Так вот… меня принесли под утро на носилках, совершенно неожиданно для него. Опять же, про заброшенную выработку он узнал уже после начала боя в Кимберли от одного из раненых. Откуда бурам про нее стало известно, не имел даже малейшего понятия. Сообщил только, что вроде как Родс провел переговоры с президентами республик и после этого капитулировал. Вот и все.
– Немного…
– Больше узнаете у господина Максимова, – отпарировал врач. – Скажите спасибо и за это. С вашим потрясением черепного ящика, знаете ли, вообще разговаривать запрещено.
– Какого ящика?..
– Черепного! – злорадно повторил Ранненкампф и скомандовал: – А теперь займемся осмотром. И без лишних разговоров, а то прикажу вас связать.
По результатам осмотра, если отбросить массу латинских врачебных матюгов, стало известно, что у меня сломаны три ребра, надлом лучезапястной кости, подвывих правого голеностопного сустава, множественные гематомы и рассечения, к счастью, уже заштопанные. Ну и, конечно, гребаный потрясенный черепной ящик, что в переводе на современные термины скорее всего означает обыкновенное сотрясение мозга. Кстати, оное больше всего и беспокоило доктора.
– Покой, только покой! – торжественно провозгласил он. – Никаких встреч на сегодня, а в целях соблюдения дисциплины я приставлю к вам Патрицию Фридриховну.

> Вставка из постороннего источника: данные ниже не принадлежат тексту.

/-- Step `j` of a program at this place is complete. -/
def ProgPos.past (q : ProgPos) (j : Nat) : Bool :=
  match q with
  | .next k => decide (j < k)
  | .run k => decide (j < k)
  | .delay k _ => decide (j < k)
  | .homed k => decide (j < k)
  | .fault k => decide (j < k)
  | .done => true
  | .none => false

/-- The running step of a program. -/
def ProgPos.step (q : ProgPos) : Nat :=
  match q with
  | .next k => k
  | .run k => k
  | .delay k _ => k
  | .homed k => k
  | .fault k => k
  | _ => 0

/-- The place of axis `m`'s program set. -/
def State.setProg (s : State) (m : Nat) (q : ProgPos) : State := s.modAxis m fun x => { x with prog := q }

/-- Axis `m` has a program that has not faulted, be it complete (R305). -/
def State.progLives (s : State) (m : Nat) : Bool :=
  match (s.axis m).prog with
  | .none => false
  | .fault _ => false
  | _ => true

/-- The program of axis `m` faults (R305): it stops, its axis holds, an emergency ramp's once it has run (R299); the flags, the
event and the source. A program that was complete keeps every step complete. -/
def State.progFault (s : State) (m code : Nat) : State :=
  let k := if (s.axis m).prog == .done then (s.progOf m).length else (s.axis m).prog.step
  let s := s.modAxis m fun x => { x with prog := .fault k, tgt := if code = 2 then x.tgt else x.p }
  let s := (s.setBit (Reg.MOT_STAT m) 11 true).setF (Reg.MOT_STAT m) 12 4 code
  s.event 0x13 m kFAULT code 0 [145 + m]

/-- The axis stops at its target: phase STOPPED. -/
def State.stopAxis (s : State) (m : Nat) : State :=
  (s.modAxis m fun x => { x with v := 0, a := 0 }).setF (Reg.MOT_STAT m) 0 3 0

/-- Step `k` of axis `m`'s program begins (R303 to R305); `left` is what a DELAY has still to count. -/
def State.startStep (s : State) (m k : Nat) (left : Nat → Nat) : State :=
  let s := s.setF (Reg.MOT_STAT m) 16 16 k
  let x := s.axis m
  match (s.progOf m)[k]? with
  | none => s.setProg m .done
  | some g =>
    if g.moves && decide (s.rdN (Reg.MOT_AEMG m) < g.amax) then (s.setProg m (.run k)).progFault m 5
    else
      let go (t : BitVec 64) : State :=
        s.modAxis m fun x => { x with tgt := t, vmax := g.vmax, amax := g.amax, prog := .run k }
      match g.op with
      | 1 => if posFix g.arg = x.p then (go x.p).setProg m (.next (k + 1)) else go (posFix g.arg)
      | 2 => if g.arg = 0 then (go x.p).setProg m (.next (k + 1)) else go (x.p + posFix g.arg)
      | 3 =>
        let d := posFix (wordOf (4096 * g.spanNo))
        (go (if g.dir then x.p + d else x.p - d)).setBit (Reg.MOT_STAT m) 8 false
      | 4 => s.setProg m (if (s.axis g.axisNo).prog.past g.arg.toNat then .next (k + 1) else .run k)
      | 5 => s.setProg m (if g.arg = 0 then .next (k + 1) else .delay k (left g.arg.toNat))
      | _ => s.setProg m .done

/-- What a program does at the start of a profile cycle: a step that is due starts, a wait that is over ends. -/
def State.progCycle (s : State) (m : Nat) : State :=
  let x := s.axis m
  if x.emg || x.ramp then s
  else
    match x.prog with
    | .next k => s.startStep m k id
    | .run k =>
      match (s.progOf m)[k]? with
      | some g => if g.op = 4 ∧ (s.axis g.axisNo).prog.past g.arg.toNat then s.setProg m (.next (k + 1)) else s
      | none => s
    | _ => s

/-- Every program is complete at the coming tick edge (R303): an axis has none, has finished, or its last DELAY ends
there before END. -/
def State.motComplete (s : State) : Bool :=
  (List.range 16).all fun m =>
    match (s.axis m).prog with
    | .none => true
    | .done => true
    | .delay k left => decide (left ≤ 1) && (match (s.progOf m)[k + 1]? with
      | some g => g.op == 15
      | none => true)
    | _ => false

/-- MOT_PROG_RUN and MOT_PROG_STAT as programs and buffers stand at a profile cycle (R311). -/
def State.showRun (s : State) : State :=
  let bits (f : ProgPos → Bool) : Nat :=
    (List.range 16).foldl (fun n m => if f (s.axis m).prog then n + 2 ^ m else n) 0
  let s := (s.setF Reg.MOT_PROG_RUN 0 16 (bits ProgPos.running)).setF Reg.MOT_PROG_RUN 16 16 (bits fun q => q == .done)
  ((s.setF Reg.MOT_PROG_STAT 0 2 s.mot.nextSt).setF Reg.MOT_PROG_STAT 2 2 s.mot.curSt).setF Reg.MOT_PROG_STAT 8 8 s.mot.fail

/-- A program starts at step 0 on entry to RECOAT, or faults (R303, R305). -/
def State.progBegin (s : State) (m : Nat) : State :=
  let s := (s.setBit (Reg.MOT_STAT m) 11 false).setF (Reg.MOT_STAT m) 12 4 0
  let s := s.modAxis m fun x => { x with tgt := x.p }
  if (s.progOf m).isEmpty then s.setProg m .none
  else
    let s := s.setProg m (.next 0)
    if !s.bit (Reg.MOT_CFG m) 0 || s.bit (Reg.MOT_CFG m) 1 then s.progFault m 4 else s

/-- A tick edge passes for the delays of the programs (R303). -/
def State.delayEdge (s : State) (m : Nat) (left : Nat → Nat) : State :=
  match (s.axis m).prog with
  | .delay k n => if n ≤ 1 then s.startStep m (k + 1) left else s.setProg m (.delay k (n - 1))
  | _ => s

/-- Every delay that runs counts this tick edge (R303). -/
def State.motEdge (s : State) : State := if s.emode = mRECOAT then s.forAxes fun s m => s.delayEdge m id else s

/-- MOTION_DELAY_END (R303): the DELAY whose last tick edge is the coming one completes, and the next step starts. -/
def execMotionDelayEnd (m : Fin 16) (s : State) : Host.Outcome State Fault Refusal :=
  .next (if s.emode = mRECOAT then
    match (s.axis m).prog with
    | .delay _ n => if n ≤ 1 then s.delayEdge m (· + 1) else s
    | _ => s
  else s)

/-! ### The emergency ramp (R299) and the modes (R293, R294) -/

/-- The emergency ramp of an axis is triggered. One that runs or is due starts nothing further. -/
def State.emergency (s : State) (m : Nat) : State :=
  let x := s.axis m
  if !s.axisRuns m || x.emg || x.ramp then s
  else
    let s := s.modAxis m fun x => { x with emg := true }
    if s.emode = mRECOAT ∧ s.progLives m then s.progFault m 2 else s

Вполне симпатичная дама, но гренадерской выправки и стати, энергично кивнула доктору, как бы подтверждая, что в ее руках я буду как у Христа за пазухой. Мне даже показалось, что она щелкнула каблучками ботиночек. М‑дя… у такой не забалуешь.
Я припомнил свое состояние при эвакуации и поинтересовался у уходящего врача:
– Меня, кажется, чем-то траванули?
– Мне тоже так показалось, – кивнул он, – пульс и дыхание были до предела замедлены. Но, к счастью, эти симптомы через короткое время самокупировались. Хотя данное состояние вполне может быть результатом нервного истощения. Все, Михаил Александрович, до свидания. Кстати, я приказал поставить возле палатки караул. Так что даже не пытайтесь сбежать.
– Пу́тем кю́шат! – торжественно объявила сиделка на ломаном русском языке и откинула полотенце с кастрюльки. – Это есть любимый сюп моего прапрадедушки! Он приходиль из поход, и его жена готовить этот сюп. Помогайт виздоравливайт. Отшень старый рецепт, я готовить его специально для вас.
– Вы голландка? – поинтересовался я, подозрительно посматривая на янтарный «сюп».